Records for the exercise:

-- ==== Sys2Proof/Machine/Core.lean ====
section
/-! DEFINITION. The machine in the host's form. -/

def Sys2Proof.core : Host.Core := { State := Sys2Proof.Machine.State, Fault := Sys2Proof.Machine.Fault, Refusal := Sys2Proof.Machine.Refusal, step := Sys2Proof.Machine.step, reset := Sys2Proof.Machine.State.reset }
end

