-- ==== Sys2Proof/Certificates/Slice0/Obligations.lean ====
section
/-! DEFINITION. The statements about the IR protocol encoder, from the numbered rules of spec/. -/

open Sys2Proof Sys2Proof.Machine

/-! ### Encoding (30_encoding.md) -/

/-- The example words of 30_encoding.md sections 2 and 3. -/
def Obligations.ExampleWordsDecode : Prop :=
  decodeTableWord 16 0x9019 = some (.encodePowerOn .cool .auto 25) ∧
  decodeTableWord 16 0x1019 = some (.encodePowerOff .cool .auto 25) ∧
  decodeTableWord 16 0x901E = some (.encodePowerOn .cool .auto 30) ∧
  decodeTableWord 16 0x9010 = some (.rejectTempRange true .cool .auto 16) ∧
  decodeTableWord 16 0xD019 = some (.rejectBadMode true 5 .auto 25) ∧
  decodeTableWord 16 0x9119 = some (.rejectReserved true 1 .auto 1 25) ∧
  decodeTableWord 32 0x00011130 = some (.hold .high 4400) ∧
  decodeTableWord 32 0x00001464 = some (.hold .low 5220) ∧
  decodeTableWord 32 0x40000000 = some .finish ∧
  decodeTableWord 32 0x40000001 = some (.illegalHreq 1 0 false 1)

/-- Decoding the word of a well-formed instruction gives the instruction back, for every operand. -/
def Obligations.DecodeOfEncode : Prop :=
  ∀ (i : Instr) (w : PortWord), WellFormed i = true → encode i = some w → decode w = i

/-- Every word of either port is the word of the one well-formed instruction it decodes to. -/
def Obligations.EncodeOfDecode : Prop :=
  ∀ w : PortWord, WellFormed (decode w) = true ∧ encode (decode w) = some w

/-- R78, R79, R81: every hold-request word is exactly one of HOLD, FINISH or illegal. -/
def Obligations.HoldRequestWordIsExactlyOne : Prop :=
  ∀ w : HreqWord,
    (w.extractLsb' 17 15 = 0#15 →
      decodeHreq w = .hold (if w.getLsbD 16 then .high else .low) (w.extractLsb' 0 16)) ∧
    (w = 0x40000000#32 → decodeHreq w = .finish) ∧
    (w.extractLsb' 17 15 ≠ 0#15 → w ≠ 0x40000000#32 →
      ∃ op r lv d, decodeHreq w = .illegalHreq op r lv d) ∧
    ¬(w.extractLsb' 17 15 = 0#15 ∧ w = 0x40000000#32)

/-- R76: every command word decodes to exactly one operation, by the checks in their order, also when
`P` = 0; the mode and speed of an accepted word are those of the codes of R72 and R73. -/
def Obligations.CommandWordIsExactlyOne : Prop :=
  ∀ w : CmdWord,
    (w.extractLsb' 8 2 ≠ 0#2 → ∃ p m sp z t, decodeCmd w = .rejectReserved p m sp z t) ∧
    (w.extractLsb' 8 2 = 0#2 → 5 ≤ (w.extractLsb' 12 3).toNat →
      ∃ p m sp t, decodeCmd w = .rejectBadMode p m sp t) ∧
    (w.extractLsb' 8 2 = 0#2 → (w.extractLsb' 12 3).toNat ≤ 4 →
      ¬(17 ≤ (w.extractLsb' 0 8).toNat ∧ (w.extractLsb' 0 8).toNat ≤ 30) →
      ∃ p m sp t, decodeCmd w = .rejectTempRange p m sp t) ∧
    (w.extractLsb' 8 2 = 0#2 → (w.extractLsb' 12 3).toNat ≤ 4 →
      17 ≤ (w.extractLsb' 0 8).toNat → (w.extractLsb' 0 8).toNat ≤ 30 →
      ∃ m sp,
        w.extractLsb' 12 3 = (match m with
          | .auto => 0#3 | .cool => 1#3 | .dry => 2#3 | .fan => 3#3 | .warm => 4#3) ∧
        w.extractLsb' 10 2 = (match sp with
          | .auto => 0#2 | .low => 1#2 | .middle => 2#2 | .high => 3#2) ∧
        decodeCmd w = (if w.getLsbD 15 then .encodePowerOn m sp (w.extractLsb' 0 8)
          else .encodePowerOff m sp (w.extractLsb' 0 8)))
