-- ==== Sys2Proof/Tests/Slice0.lean ====
section
/-! SUPPORT. Tests of the model. Expected values are the spec's: 30_encoding.md sections 2 and 3, the
vectors V, X, E, R-, and table G of 95_test_vectors.md, or hand calculation from the rule named. After the
tests, one witness for the hypotheses of each statement that has some. -/

namespace Sys2Proof.Machine.Tests

open Sys2Proof Sys2Proof.Machine

/-! ### Small states -/

/-- A part of the next state, `none` when there is none. -/
def after {α : Type} (f : State → α) : Host.Outcome State Fault Refusal → Option α
  | .next t => some (f t)
  | .fault _ => none
  | .refused _ => none

/-- A coalescer on its own with these registers. -/
def co (lv : Level) (acc : Dur) (closed : Bool) : State :=
  { State.reset with alone := true, co := ⟨lv, acc, closed⟩ }

/-- The same with the word `(7, 0)` waiting. -/
def coFull (lv : Level) (acc : Dur) (closed : Bool) : State :=
  { co lv acc closed with out := ⟨true, 7, false⟩ }

/-- A coalescer on its own with this word on its port. -/
def port (w : HreqWord) (s : State) : State := { s with hreqs := [w] }

/-- What a coalescer vector lists: the registers, the output register's valid bit, `fault`, `err_code`. -/
def coView (s : State) : Coalescer × Bool × Bool × BitVec 3 :=
  (s.co, s.out.valid, s.fault, errCode s.err)

/-- The reset block with this command word offered. -/
def offer (w : CmdWord) : State := { State.reset with cmdOffers := [w] }

/-- What a command vector lists: `err_code`, the phase's code, `sq.power`, `cmd_ready`. -/
def cmdView (s : State) : BitVec 3 × BitVec 3 × Bool × Bool :=
  (errCode s.err, phaseCode s.sq.phase, s.sq.power, cmdReady s)

/-- A block in the power-off run at index `i`, its output register empty, the earlier words popped. -/
def midRun (i : Nat) : State :=
  { State.reset with
    pkx := offFirst
    pky := offSecond
    sq := ⟨false, phaseOfIdx i, BitVec.ofNat 8 i⟩
    co := coalescerAfter offFirst offSecond i
    received := (runWords offFirst offSecond).take (i - 1) }

/-- A faulted coalescer with a word waiting. -/
def faulted : State := { coFull .low 5 true with fault := true, err := .reuse }

/-! ### WellFormed refuses (R72 to R80, R160) -/

theorem test_wf_on_below : WellFormed (.encodePowerOn .cool .auto 16) = false := by decide
theorem test_wf_on_above : WellFormed (.encodePowerOn .cool .auto 31) = false := by decide
theorem test_wf_off_range : WellFormed (.encodePowerOff .cool .auto 31) = false := by decide
theorem test_wf_reserved_zero : WellFormed (.rejectReserved true 1 .auto 0 25) = false := by decide
theorem test_wf_mode_legal : WellFormed (.rejectBadMode true 4 .auto 25) = false := by decide
theorem test_wf_temp_legal : WellFormed (.rejectTempRange true .cool .auto 17) = false := by decide
theorem test_wf_illegal_is_hold : WellFormed (.illegalHreq 0 0 true 5) = false := by decide
theorem test_wf_illegal_is_finish : WellFormed (.illegalHreq 1 0 false 0) = false := by decide
theorem test_wf_pack_range : WellFormed (.pack .cool .auto 31) = false := by decide

/-! ### Decoding words written out by hand -/

/-- P=1, M=100, S=11, Z=00, T=00011110 (X13). -/
theorem test_decode_power_on :
    decodeCmd 0b1100110000011110 = .encodePowerOn .warm .high 30 := by decide

/-- P=0, M=000, S=00, Z=00, T=00010001 (X8). -/
theorem test_decode_power_off :
    decodeCmd 0b0000000000010001 = .encodePowerOff .auto .auto 17 := by decide

/-- P=0, M=010, S=01, Z=00, T=00010110: Dry, Low, 22 (R72, R73). -/
theorem test_decode_dry_low :
    decodeCmd 0b0010010000010110 = .encodePowerOff .dry .low 22 := by decide

/-- P=1, M=011, S=10, Z=00, T=00010100: Fan, Middle, 20 (R72, R73). -/
theorem test_decode_fan_middle :
    decodeCmd 0b1011100000010100 = .encodePowerOn .fan .middle 20 := by decide

/-- 0xD310: Z goes before mode and temperature (X12). -/
theorem test_decode_reserved :
    decodeCmd 0b1101001100010000 = .rejectReserved true 5 .auto 3 16 := by decide

/-- 0xF010: mode goes before temperature (X10). -/
theorem test_decode_bad_mode :
    decodeCmd 0b1111000000010000 = .rejectBadMode true 7 .auto 16 := by decide

/-- 0x1010: checked although P = 0 (X7). -/
theorem test_decode_temp_range :
    decodeCmd 0b0001000000010000 = .rejectTempRange false .cool .auto 16 := by decide
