-- ==== Sys2Proof/Machine/Operands.lean ====
section
/-! DEFINITION. The operand forms (spec/20_memory.md R60, spec/30_encoding.md R87, spec/10_state.md R21, R23): registers, pairs, and the
memory byte `M` at HL. -/

namespace Sys2Proof.Machine

/-- `r[c]` (R21). -/
def State.getReg (s : State) : Reg → Byte
  | .b => s.regs.b
  | .c => s.regs.c
  | .d => s.regs.d
  | .e => s.regs.e
  | .h => s.regs.h
  | .l => s.regs.l
  | .a => s.regs.a

/-- `r[c] <- v`. -/
def State.setReg (s : State) (r : Reg) (v : Byte) : State :=
  match r with
  | .b => s.withRegs { s.regs with b := v }
  | .c => s.withRegs { s.regs with c := v }
  | .d => s.withRegs { s.regs with d := v }
  | .e => s.withRegs { s.regs with e := v }
  | .h => s.withRegs { s.regs with h := v }
  | .l => s.withRegs { s.regs with l := v }
  | .a => s.withRegs { s.regs with a := v }

/-- The pair HL: H is the high byte (R23). -/
def State.hl (s : State) : Word := joinBytes s.regs.h s.regs.l

/-- `rp[p]` (R23). -/
def State.getPair (s : State) : RegPair → Word
  | .bc => joinBytes s.regs.b s.regs.c
  | .de => joinBytes s.regs.d s.regs.e
  | .hl => joinBytes s.regs.h s.regs.l
  | .sp => s.sp

/-- `rp[p] <- w` (R23). -/
def State.setPair (s : State) (p : RegPair) (w : Word) : State :=
  match p with
  | .bc => s.withRegs { s.regs with b := hiByte w, c := loByte w }
  | .de => s.withRegs { s.regs with d := hiByte w, e := loByte w }
  | .hl => s.withRegs { s.regs with h := hiByte w, l := loByte w }
  | .sp => s.withSp w

/-- The operand `M` as a source: the byte at HL is read, then `f` goes on with it (R87). -/
def State.onM (s : State) (f : Byte → State → State) : State := f (s.load s.hl).1 (s.load s.hl).2

/-- The operand `M` as a destination (R87). -/
def State.storeM (s : State) (v : Byte) : State := s.store s.hl v

end Sys2Proof.Machine
end

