-- ==== Sys2Proof/Machine/Other.lean ====
section
/-! DEFINITION. Input and output, carry and accumulator complement, NOP, HLT, interrupt enable, RST (spec/47_other.md R240 to R249). -/

namespace Sys2Proof.Machine

/-- `IN port` (R240): the byte is a draw, and the event `in(port, v)` is recorded. -/
def execInPort (port : Byte) (s : State) : Result :=
  .next (((s.ioRead port).2.setReg .a (s.ioRead port).1).advance 2)

/-- `OUT port` (R241): the event `out(port, A)` is recorded; nothing else changes but PC. -/
def execOutPort (port : Byte) (s : State) : Result := .next ((s.ioWrite port s.regs.a).advance 2)

/-- `STC` (R242). -/
def execStc (s : State) : Result := .next ((s.withFlags { s.flags with cy := true }).advance 1)

/-- `CMC` (R243). -/
def execCmc (s : State) : Result := .next ((s.withFlags { s.flags with cy := !s.flags.cy }).advance 1)

/-- `CMA` (R244): no flag. -/
def execCma (s : State) : Result := .next ((s.setReg .a (~~~s.regs.a)).advance 1)

/-- `NOP` (R245). -/
def execNop (s : State) : Result := .next (s.advance 1)

/-- `HLT` (R246): PC already points past the HLT while halted. -/
def execHlt (s : State) : Result := .next ({ s with halted := true }.advance 1)

/-- `DI` (R247). -/
def execDi (s : State) : Result := .next ({ s with inte := false }.advance 1)

/-- `EI` (R248): the one instruction that ends with `ei_pending` set. -/
def execEi (s : State) : Result := .next { s.advance 1 with inte := true, eiPending := true }

/-- `RST n` (R249): a one-byte call to `8 * n`; INTE is not changed. -/
def execRst (n : BitVec 3) (s : State) : Result := .next (s.callTo 1 (restartAddress n))

end Sys2Proof.Machine
end

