/-- A byte is its fixed bits under the mask `11000111` and the field `DDD`. -/
theorem eq_ddd (op : Byte) : (op &&& 0xC7).extractLsb' 6 2 ++ dddField op ++ (op &&& 0xC7).extractLsb' 0 3 = op := by
  revert op; decide

/-- A byte is its fixed bits under the mask `11111000` and the field `SSS`. -/
theorem eq_sss (op : Byte) : (op &&& 0xF8).extractLsb' 3 5 ++ sssField op = op := by
  revert op; decide

/-- A byte is its fixed bits under the mask `11001111` and the field `RP`. -/
theorem eq_rp (op : Byte) : (op &&& 0xCF).extractLsb' 6 2 ++ rpField op ++ (op &&& 0xCF).extractLsb' 0 4 = op := by
  revert op; decide

/-- A byte is its fixed bits under the mask `11101111` and the field `RP`, of which the mask fixes bit 5. -/
theorem eq_rp_of_ef (op : Byte) : (op &&& 0xEF).extractLsb' 6 2 ++ rpField op ++ (op &&& 0xEF).extractLsb' 0 4 = op := by
  revert op; decide

/-! ### Each row undoes the encoder -/

/-- What a row builds is well-formed and its bytes are those the row was given. -/
def Row.Inverts (r : Row) : Prop :=
  ∀ (op b2 b3 : Byte) (i : Instr), r.has op = true → r.build op b2 b3 = some i →
    i.wellFormed = true ∧ encode i = [op, b2, b3].take r.len

theorem Row.masked_of_has {r : Row} {op : Byte} (h : r.has op = true) : op &&& r.mask = r.pattern := by
  simp only [Row.has, Bool.and_eq_true, beq_iff_eq] at h
  exact h.1

/-- A row whose mask is the whole byte has its pattern only. -/
theorem Row.eq_pattern_of_has {r : Row} {op : Byte} (hmask : r.mask = 0xFF) (h : r.has op = true) : op = r.pattern := by
  have hand := Row.masked_of_has h
  rw [hmask] at hand
  exact (BitVec.and_allOnes (x := op)).symm.trans hand

/-- One byte, all of it fixed. -/
theorem Row.Inverts.fixed {p : Byte} {j : Instr} (hwf : j.wellFormed = true) (henc : encode j = [p]) :
    Row.Inverts { mask := 0xFF, pattern := p, len := 1, build := fun _ _ _ => some j } := by
  intro op b2 b3 i hhas hbuild
  cases Row.eq_pattern_of_has rfl hhas
  cases hbuild
  exact ⟨hwf, henc⟩

/-- A fixed byte and an 8-bit operand. -/
theorem Row.Inverts.data8 {p : Byte} {k : Byte → Instr} (hwf : ∀ b, (k b).wellFormed = true) (henc : ∀ b, encode (k b) = [p, b]) :
    Row.Inverts { mask := 0xFF, pattern := p, len := 2, build := fun _ b2 _ => some (k b2) } := by
  intro op b2 b3 i hhas hbuild
  cases Row.eq_pattern_of_has rfl hhas
  cases hbuild
  exact ⟨hwf b2, henc b2⟩

/-- A fixed byte and a 16-bit operand, low byte first. -/
theorem Row.Inverts.data16 {p : Byte} {k : Word → Instr} (hwf : ∀ w, (k w).wellFormed = true)
    (henc : ∀ w, encode (k w) = [p, loByte w, hiByte w]) :
    Row.Inverts { mask := 0xFF, pattern := p, len := 3, build := fun _ b2 b3 => some (k (joinBytes b3 b2)) } := by
  intro op b2 b3 i hhas hbuild
  cases Row.eq_pattern_of_has rfl hhas
  cases hbuild
  refine ⟨hwf _, ?_⟩
  rw [henc, Machine.loByte_joinBytes, Machine.hiByte_joinBytes]
  rfl

/-- A source register in the low three bits. -/
theorem Row.Inverts.sss {p : Byte} {k : Reg → Instr} (hwf : ∀ r, (k r).wellFormed = true)
    (henc : ∀ r, encode (k r) = [p.extractLsb' 3 5 ++ r.code]) :
    Row.Inverts { mask := 0xF8, pattern := p, len := 1, build := fun op _ _ => (regAt (sssField op)).map k } := by
  intro op b2 b3 i hhas hbuild
  obtain ⟨r, hr, rfl⟩ := Option.map_eq_some_iff.mp hbuild
  obtain rfl : op &&& 0xF8 = p := Row.masked_of_has hhas
  exact ⟨hwf r, by rw [henc, code_of_regAt hr, eq_sss]; rfl⟩

/-- A destination register in bits 5 to 3. -/
theorem Row.Inverts.ddd {p : Byte} {k : Reg → Instr} (hwf : ∀ r, (k r).wellFormed = true)
    (henc : ∀ r, encode (k r) = [p.extractLsb' 6 2 ++ r.code ++ p.extractLsb' 0 3]) :
    Row.Inverts { mask := 0xC7, pattern := p, len := 1, build := fun op _ _ => (regAt (dddField op)).map k } := by
  intro op b2 b3 i hhas hbuild
  obtain ⟨r, hr, rfl⟩ := Option.map_eq_some_iff.mp hbuild
  obtain rfl : op &&& 0xC7 = p := Row.masked_of_has hhas
  exact ⟨hwf r, by rw [henc, code_of_regAt hr, eq_ddd]; rfl⟩

/-- A pair in bits 5 and 4. -/
theorem Row.Inverts.rp {p : Byte} {k : RegPair → Instr} (hwf : ∀ q, (k q).wellFormed = true)
    (henc : ∀ q, encode (k q) = [p.extractLsb' 6 2 ++ q.code ++ p.extractLsb' 0 4]) :
    Row.Inverts { mask := 0xCF, pattern := p, len := 1, build := fun op _ _ => some (k (pairAt (rpField op))) } := by
  intro op b2 b3 i hhas hbuild
  obtain rfl : op &&& 0xCF = p := Row.masked_of_has hhas
  cases hbuild
  exact ⟨hwf _, by rw [henc, code_pairAt, eq_rp]; rfl⟩

/-- A pair other than SP in bits 5 and 4 (R99 b). -/
theorem Row.Inverts.stacked {p : Byte} {k : RegPair → Instr} (hwf : ∀ q, q ≠ .sp → (k q).wellFormed = true)
    (henc : ∀ q, encode (k q) = [p.extractLsb' 6 2 ++ q.code ++ p.extractLsb' 0 4]) :
    Row.Inverts { mask := 0xCF, pattern := p, len := 1
                  build := fun op _ _ => if pairAt (rpField op) = .sp then none else some (k (pairAt (rpField op))) } := by
  intro op b2 b3 i hhas hbuild
  obtain ⟨hq, hbuild⟩ := Option.ite_none_left_eq_some.mp hbuild
  cases hbuild
  obtain rfl : op &&& 0xCF = p := Row.masked_of_has hhas
  exact ⟨hwf _ hq, by rw [henc, code_pairAt, eq_rp]; rfl⟩

/-- BC or DE in bit 4 (R99 a). -/
theorem Row.Inverts.bcOrDe {p : Byte} {k : RegPair → Instr} (hwf : ∀ q, q.addressesMemory = true → (k q).wellFormed = true)
    (hbit : p.getLsbD 5 = false) (henc : ∀ q, encode (k q) = [p.extractLsb' 6 2 ++ q.code ++ p.extractLsb' 0 4]) :
    Row.Inverts { mask := 0xEF, pattern := p, len := 1, build := fun op _ _ => some (k (pairAt (rpField op))) } := by
  intro op b2 b3 i hhas hbuild
  obtain rfl : op &&& 0xEF = p := Row.masked_of_has hhas
  cases hbuild
  have hpair : ∀ op : Byte, (op &&& 0xEF).getLsbD 5 = false → (pairAt (rpField op)).addressesMemory = true := by decide
  exact ⟨hwf _ (hpair op hbit), by rw [henc, code_pairAt, eq_rp_of_ef]; rfl⟩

What the task requires:
Work through the records line by line and tally those with the word "warm". Report only the total.

Reply to the exercise:
2